If the nozzle head is then opened again, cleaning liquid can escape from the pressure line 68 via the nozzle head. This results in a flow of liquid forming again in the pressure line 68 and so the pressure in the low-pressure chamber 104 drops and the control piston 102 performs a movement in the direction of the plug 90. The closing body 110 thereby automatically resumes its closed position, and the switching plunger 112 releases the first switching element 114 and so the electronic control system 116 switches the electric motor 14 on again and normal operation of the pump 12 can be continued, with the flow connection between the pressure line 68 and the suction line 58 via the first bypass line 96 and the ring channel 40 being interrupted again.

The second accommodating chamber 80 accommodates a cylindrical valve housing 126 of a second overflow valve 128. The valve housing 126 is surrounded in the circumferential direction by a first sealing ring 130 and a second sealing ring 132 and in the area between the two sealing rings 130, 132 has an annular groove 134 which extends in the circumferential direction and is connected via a radially extending channel 136 to a through-channel 138. The through-channel 138 passes through the valve housing 126 in the longitudinal direction.

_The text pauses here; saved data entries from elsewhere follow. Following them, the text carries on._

-- ==== Sys2Proof/Certificates/Slice0/Obligations.lean ====
section
/-!
DEFINITION. The statements for the provers, each from the numbered rules of spec/. OBLIGATIONS.json
lists them. A hypothesis that a run cannot break without leaving the reachable states is named in
the docstring; its witness is a theorem of Sys2Proof/Tests/Slice0.lean.
-/

open Sys2Proof Sys2Proof.Machine

/-! ## Encoding -/

/-- R84, in numbers: opcode, then `rz`, then the operand, then the variant. -/
def Obligations.DecodeInTheOrderOfR84 : Prop :=
  (∀ w : CmdWord,
    let op := w.toNat / 0x1000
    let rz := w.toNat / 0x100 % 0x10
    let arg := w.toNat % 0x100
    decode w =
      if op = 0 ∨ 7 ≤ op then .error .illegalOpcode
      else if rz ≠ 0 then .error .reservedNonzero
      else if op = 1 then (if arg ≠ 0 then .error .reservedNonzero else .ok .reset)
      else if op = 2 then
        (if arg / 4 ≠ 0 then .error .reservedNonzero
         else if arg % 4 = 3 then .error .badVariant
         else if arg % 4 = 0 then .ok .startSha256
         else if arg % 4 = 1 then .ok .startSha384
         else .ok .startSha512)
      else if op = 3 then .ok (.absorb (BitVec.ofNat 8 arg))
      else if op = 4 then (if arg ≠ 0 then .error .reservedNonzero else .ok .finish)
      else if op = 5 then
        (if arg / 0x40 ≠ 0 then .error .reservedNonzero else .ok (.read (BitVec.ofNat 6 arg)))
      else (if arg ≠ 0 then .error .reservedNonzero else .ok .status)) ∧
  errorCode .illegalOpcode = 1#3 ∧ errorCode .reservedNonzero = 2#3 ∧ errorCode .badVariant = 3#3

/-- Every command has exactly one word and every word that decodes is that one: no operand bit is
dropped and no two commands share a word. -/
def Obligations.DecodeExactlyInvertsEncode : Prop :=
  ∀ (w : CmdWord) (i : Instr), decode w = .ok i ↔ encode i = w

/-- R85: each row's match and mask, and no row for an illegal word. -/
def Obligations.RowsMatchExactlyTheirWords : Prop :=
  ∀ w : CmdWord,
    (w &&& 0xFFFF#16 = 0x1000#16 ↔ decode w = .ok .reset) ∧
    (w &&& 0xFFFF#16 = 0x2000#16 ↔ decode w = .ok .startSha256) ∧
    (w &&& 0xFFFF#16 = 0x2001#16 ↔ decode w = .ok .startSha384) ∧
    (w &&& 0xFFFF#16 = 0x2002#16 ↔ decode w = .ok .startSha512) ∧
    (w &&& 0xFF00#16 = 0x3000#16 ↔ ∃ b, decode w = .ok (.absorb b)) ∧
    (w &&& 0xFFFF#16 = 0x4000#16 ↔ decode w = .ok .finish) ∧
    (w &&& 0xFFC0#16 = 0x5000#16 ↔ ∃ i, decode w = .ok (.read i)) ∧
    (w &&& 0xFFFF#16 = 0x6000#16 ↔ decode w = .ok .status) ∧
    ((∀ row ∈ opcodeRows, rowMatches w row = false) ↔ ∃ c, decode w = .error c)

/-- R74: the illegal opcodes whatever the other bits, and every word well formed or refused, 326 of
them well formed. -/
def Obligations.EveryWordWellFormedOrRefused : Prop :=
  (∀ w : CmdWord, (w.toNat / 0x1000 = 0 ∨ 7 ≤ w.toNat / 0x1000) →
    decode w = .error .illegalOpcode) ∧
  errorCode .illegalOpcode = 1#3 ∧
  (∀ w : CmdWord, CmdWord.wellFormed w = true ↔ ∃ i, decode w = .ok i) ∧
  (∀ w : CmdWord, CmdWord.wellFormed w = false ↔ ∃ c, decode w = .error c) ∧
  ∃ words : List CmdWord, words.length = 326 ∧ words.Nodup ∧
    ∀ w, CmdWord.wellFormed w = true ↔ w ∈ words

/-- The sample words of 95_test_vectors.md section 8, each written out. -/
def Obligations.SampleWordsDecodeAsListed : Prop :=
  decode 0x0000#16 = .error .illegalOpcode ∧ decode 0xffff#16 = .error .illegalOpcode ∧
  decode 0x1000#16 = .ok .reset ∧ decode 0x1001#16 = .error .reservedNonzero ∧
  decode 0x2000#16 = .ok .startSha256 ∧ decode 0x2001#16 = .ok .startSha384 ∧
  decode 0x2002#16 = .ok .startSha512 ∧ decode 0x2003#16 = .error .badVariant ∧
  decode 0x2103#16 = .error .reservedNonzero ∧ decode 0x30ff#16 = .ok (.absorb 0xff#8) ∧
  decode 0x4000#16 = .ok .finish ∧ decode 0x501f#16 = .ok (.read 31#6) ∧
  decode 0x5040#16 = .error .reservedNonzero ∧ decode 0x6000#16 = .ok .status ∧
  decode 0x6100#16 = .error .reservedNonzero

/-! ## The step, the error entry, the lockout, reset -/

/-- A step on a word that decodes takes the word off the port and is `exec` of the instruction. -/
def Obligations.StepRunsTheDecodedCommand : Prop :=
  ∀ (s : State) (w : CmdWord) (rest : List PortInput) (i : Instr),
    s.port = .word w :: rest → decode w = .ok i → step s = exec i { s with port := rest }

/-- With nothing on the port the core waits unchanged (the model's choice, log 1). -/
def Obligations.WaitingCoreIsUnchanged : Prop :=
  ∀ s : State, s.port = [] → step s = .next s

/-- R59: a step takes exactly the oldest transaction and leaves the later ones, in order. -/
def Obligations.StepTakesOneTransaction : Prop :=
  ∀ s t : State, step s = .next t → t.port = s.port.tail

/-- R191, R192, R193: with `ERR = 0` a word that raises a protocol error sets ERR and ERRCODE to the
first cause that applies and has no other effect. -/
def Obligations.ErrorEntryIsPrecise : Prop :=
  (∀ (s : State) (w : CmdWord) (rest : List PortInput) (c : ProtocolError),
    s.err = false → s.port = .word w :: rest → protocolErrorOf s w = some c →
    step s = .next { s with port := rest, err := true, errCode := errorCode c }) ∧
  errorCode .illegalOpcode = 1#3 ∧ errorCode .reservedNonzero = 2#3 ∧
  errorCode .badVariant = 3#3 ∧ errorCode .badPhase = 4#3 ∧ errorCode .badIndex = 5#3

/-- R191: nothing else sets ERR: a step that sets it took a word that raises the recorded cause. -/
def Obligations.OnlyTheListedCausesSetErr : Prop :=
  ∀ s t : State, step s = .next t → s.err = false → t.err = true →
    ∃ w rest c, s.port = .word w :: rest ∧ protocolErrorOf s w = some c ∧ t.errCode = errorCode c

/-- R194: while `ERR = 1` every word but RESET and STATUS is dropped, and STATUS answers and changes
nothing. -/
def Obligations.LockoutDropsEveryOtherWord : Prop :=
  ∀ (s : State) (w : CmdWord) (rest : List PortInput),
    s.err = true → s.port = .word w :: rest →
    (w ≠ 0x1000#16 → w ≠ 0x6000#16 → step s = .next { s with port := rest }) ∧
    (w = 0x6000#16 → step s = .next { s with port := rest, out := s.out ++ [statusByte s] })

/-- R195: the pin and the command RESET clear ERR and ERRCODE and return PHASE to IDLE and VAR to
NONE; any other step from a state with `ERR = 1` keeps ERR and the first cause. -/
def Obligations.OnlyResetReturnsFromAnError : Prop :=
  ∀ s : State, s.err = true →
    (∀ rest, s.port = .rst :: rest ∨ s.port = .word 0x1000#16 :: rest →
      ∃ t, step s = .next t ∧ t.err = false ∧ t.errCode = 0#3 ∧ t.phase = .idle ∧
        t.var = .none) ∧
    ((∀ rest, s.port ≠ .rst :: rest ∧ s.port ≠ .word 0x1000#16 :: rest) →
      ∃ t, step s = .next t ∧ t.err = true ∧ t.errCode = s.errCode)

It comprises a front channel section 140 facing away from the second chamber bottom 84 and a rear channel section 142 facing the second chamber bottom 84. The diameter of the rear channel section 142 is larger than the diameter of the front channel section 140. In the area of transition between the front channel section 140 and the rear channel section 142, the through-channel 138 forms a valve seat. A spherical closing body 146 of the second overflow valve 128, which is pressed by a closing spring 148 against the valve seat, is arranged in the rear channel section 142. The closing spring 148 is supported, on the one hand, on the closing body 146 and, on the other hand, on a supporting body 150 which is arranged between the valve housing 126 and the second chamber bottom 84. A second through-channel 152 which also passes through the valve housing 126 in the longitudinal direction and extends from an end-face depression 154 of the valve housing 126 to a connecting channel 156 of the supporting body 150 runs parallel to the first through-channel 138. The connecting channel 156 forms a flow connection between the second through-channel 152 and the second passage 88 and so the second through-channel 152 is in flow connection with the annular channel 40 via the connecting channel 156 and the second passage 88.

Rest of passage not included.